The Police have launched an investigation after a member of the House of Lords was found to have wrongly claimed £3,300 in expenses.
Lord Hanningfield signed for £300 a day yet he did little or no parliamentary work. An investigation by the Lords Commissioner for standards, Paul Kernaghan, revealed that over a period of 11 days in July last year, he spent less than 40 minutes on the parliamentary estate.
The peer tried to deflect attention away from his activities, which were monitored by the Mirror newspaper, by saying “I could name 50 other peers that do it.”
His claim is similar to a defence he used back in 2009 at the height of the ‘expenses scandal’ when he was questioned by police over false accounting. At the time he said he had been ‘singled out and “I have done the same as 500 or 600 other peers.”
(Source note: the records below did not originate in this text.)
-- ==== Sys2Proof/Machine/RegTable.lean ====
section
/-! DEFINITION. The register tables of spec/ (files 01 to 20), one constructor of `Reg` per register of a table, its
place (R6, R469), width (R7), element counts, presence (R19, R39) and fields with access type (R9), reset value and
reset letters (R13, R14). Each `spec_*` definition restates one register table; `F.*` names the fields. -/

namespace Sys2Proof.Machine

/-- PKG_ID: spec/01_architecture.md. -/
def spec_PKG_ID : RegSpec :=
  ⟨true, 0, 0x0, 0x0, 1, 0x0, 1, true, .always,
   [⟨63, 32, .ro, .none, .fixed, 0x78400001, .p⟩,
    ⟨15, 12, .ro, .none, .hw, 0, .p⟩,
    ⟨11, 8, .ro, .none, .hw, 0, .p⟩,
    ⟨0, 0, .ro, .none, .hw, 0, .p⟩]⟩

/-- PKG_CAP: spec/01_architecture.md. -/
def spec_PKG_CAP : RegSpec :=
  ⟨true, 0, 0x8, 0x0, 1, 0x0, 1, true, .always,
   [⟨39, 32, .ro, .none, .hw, 0, .p⟩,
    ⟨31, 28, .ro, .none, .hw, 0, .p⟩,
    ⟨23, 16, .ro, .none, .fixed, 0x1c, .p⟩,
    ⟨15, 12, .ro, .none, .hw, 0, .p⟩,
    ⟨3, 3, .ro, .none, .hw, 0, .p⟩,
    ⟨2, 2, .ro, .none, .hw, 0, .p⟩,
    ⟨1, 1, .ro, .none, .hw, 0, .p⟩,
    ⟨0, 0, .ro, .none, .hw, 0, .p⟩]⟩

/-- PKG_UNIT_ID_LO: spec/01_architecture.md. -/
def spec_PKG_UNIT_ID_LO : RegSpec :=
  ⟨true, 0, 0x10, 0x0, 1, 0x0, 1, true, .always,
   [⟨63, 0, .ro, .none, .hw, 0, .p⟩]⟩

/-- PKG_UNIT_ID_HI: spec/01_architecture.md. -/
def spec_PKG_UNIT_ID_HI : RegSpec :=
  ⟨true, 0, 0x18, 0x0, 1, 0x0, 1, true, .always,
   [⟨63, 0, .ro, .none, .hw, 0, .p⟩]⟩

/-- PKG_MOTIF_ST: spec/01_architecture.md. -/
def spec_PKG_MOTIF_ST : RegSpec :=
  ⟨true, 0, 0x20, 0x0, 1, 0x0, 1, true, .always,
   [⟨2, 2, .ro, .none, .fixed, 0, .pw⟩,
    ⟨1, 1, .ro, .none, .fixed, 0, .pw⟩,
    ⟨0, 0, .ro, .none, .hw, 0, .pw⟩,
    ⟨10, 10, .ro, .none, .fixed, 0, .pw⟩,
    ⟨9, 9, .ro, .none, .fixed, 0, .pw⟩,
    ⟨8, 8, .ro, .none, .hw, 0, .pw⟩,
    ⟨18, 18, .ro, .none, .fixed, 0, .pw⟩,
    ⟨17, 17, .ro, .none, .fixed, 0, .pw⟩,
    ⟨16, 16, .ro, .none, .hw, 0, .pw⟩,
    ⟨26, 26, .ro, .none, .fixed, 0, .pw⟩,
    ⟨25, 25, .ro, .none, .fixed, 0, .pw⟩,
    ⟨24, 24, .ro, .none, .hw, 0, .pw⟩,
    ⟨34, 34, .ro, .none, .fixed, 0, .pw⟩,
    ⟨33, 33, .ro, .none, .fixed, 0, .pw⟩,
    ⟨32, 32, .ro, .none, .hw, 0, .pw⟩,
    ⟨42, 42, .ro, .none, .fixed, 0, .pw⟩,
    ⟨41, 41, .ro, .none, .fixed, 0, .pw⟩,
    ⟨40, 40, .ro, .none, .hw, 0, .pw⟩,
    ⟨50, 50, .ro, .none, .fixed, 0, .pw⟩,
    ⟨49, 49, .ro, .none, .fixed, 0, .pw⟩,
    ⟨48, 48, .ro, .none, .hw, 0, .pw⟩,
    ⟨58, 58, .ro, .none, .fixed, 0, .pw⟩,
    ⟨57, 57, .ro, .none, .fixed, 0, .pw⟩,
    ⟨56, 56, .ro, .none, .hw, 0, .pw⟩]⟩

/-- PKG_MODE: spec/04_modes.md. -/
def spec_PKG_MODE : RegSpec :=
  ⟨true, 0, 0x40, 0x0, 1, 0x0, 1, true, .always,
   [⟨23, 20, .ro, .none, .fixed, 0xf, .pw⟩,
    ⟨17, 17, .ro, .none, .fixed, 0, .pw⟩,
    ⟨16, 16, .ro, .none, .fixed, 0, .pw⟩,
    ⟨14, 12, .ro, .none, .fixed, 0, .pw⟩,
    ⟨9, 8, .ro, .none, .fixed, 0, .p⟩,
    ⟨6, 4, .ro, .none, .fixed, 0, .p⟩,
    ⟨2, 0, .ro, .tv, .fixed, 0, .pw⟩]⟩

/-- PKG_MODE_AT: spec/04_modes.md. -/
def spec_PKG_MODE_AT : RegSpec :=
  ⟨true, 0, 0x48, 0x0, 1, 0x0, 1, true, .always,
   [⟨63, 0, .ro, .none, .fixed, 0, .pw⟩]⟩

/-- PKG_MODE_EV: spec/04_modes.md. -/
def spec_PKG_MODE_EV : RegSpec :=
  ⟨true, 0, 0x50, 0x0, 1, 0x0, 1, false, .always,
   [⟨8, 8, .w1c, .none, .fixed, 0, .pw⟩,
    ⟨7, 7, .w1c, .none, .fixed, 0, .pw⟩,
    ⟨6, 6, .w1c, .none, .fixed, 0, .pw⟩,
    ⟨5, 5, .w1c, .none, .fixed, 0, .pw⟩,
    ⟨4, 4, .w1c, .none, .fixed, 0, .pw⟩,
    ⟨3, 3, .w1c, .none, .fixed, 0, .pw⟩,
    ⟨2, 2, .w1c, .none, .fixed, 0, .pw⟩,
    ⟨1, 1, .w1c, .none, .fixed, 0, .pw⟩,
    ⟨0, 0, .w1c, .none, .fixed, 0, .pw⟩]⟩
The Crime Prosecution Service accused Hanningfield of claiming for overnight stays in London when he had in fact returned to his home in Essex. On one occasion, when he claimed reimbursement for an overnight stay in London, he was actually on a plane to India.
He was charged with offences under section 17 of the Theft Act 1968 and found guilty of six counts and given a custodial sentence.
Officers at Scotland Yard have now opened a criminal probe into the behaviour of the peer and others who may have been doing the same. The former leader of Essex County Council viewed the expenses, which earned him about £30,000, as “a de facto salary.”
The Metropolitan Police confirmed to the Telegraph that there is “a review of allegations of unlawful claiming of allowances at the House of Lords”. In addition, a Scotland Yard statement said: “We can confirm a 73-year-old man attended by appointment an East London police station and was interviewed under caution in relation to an allegation of fraud.”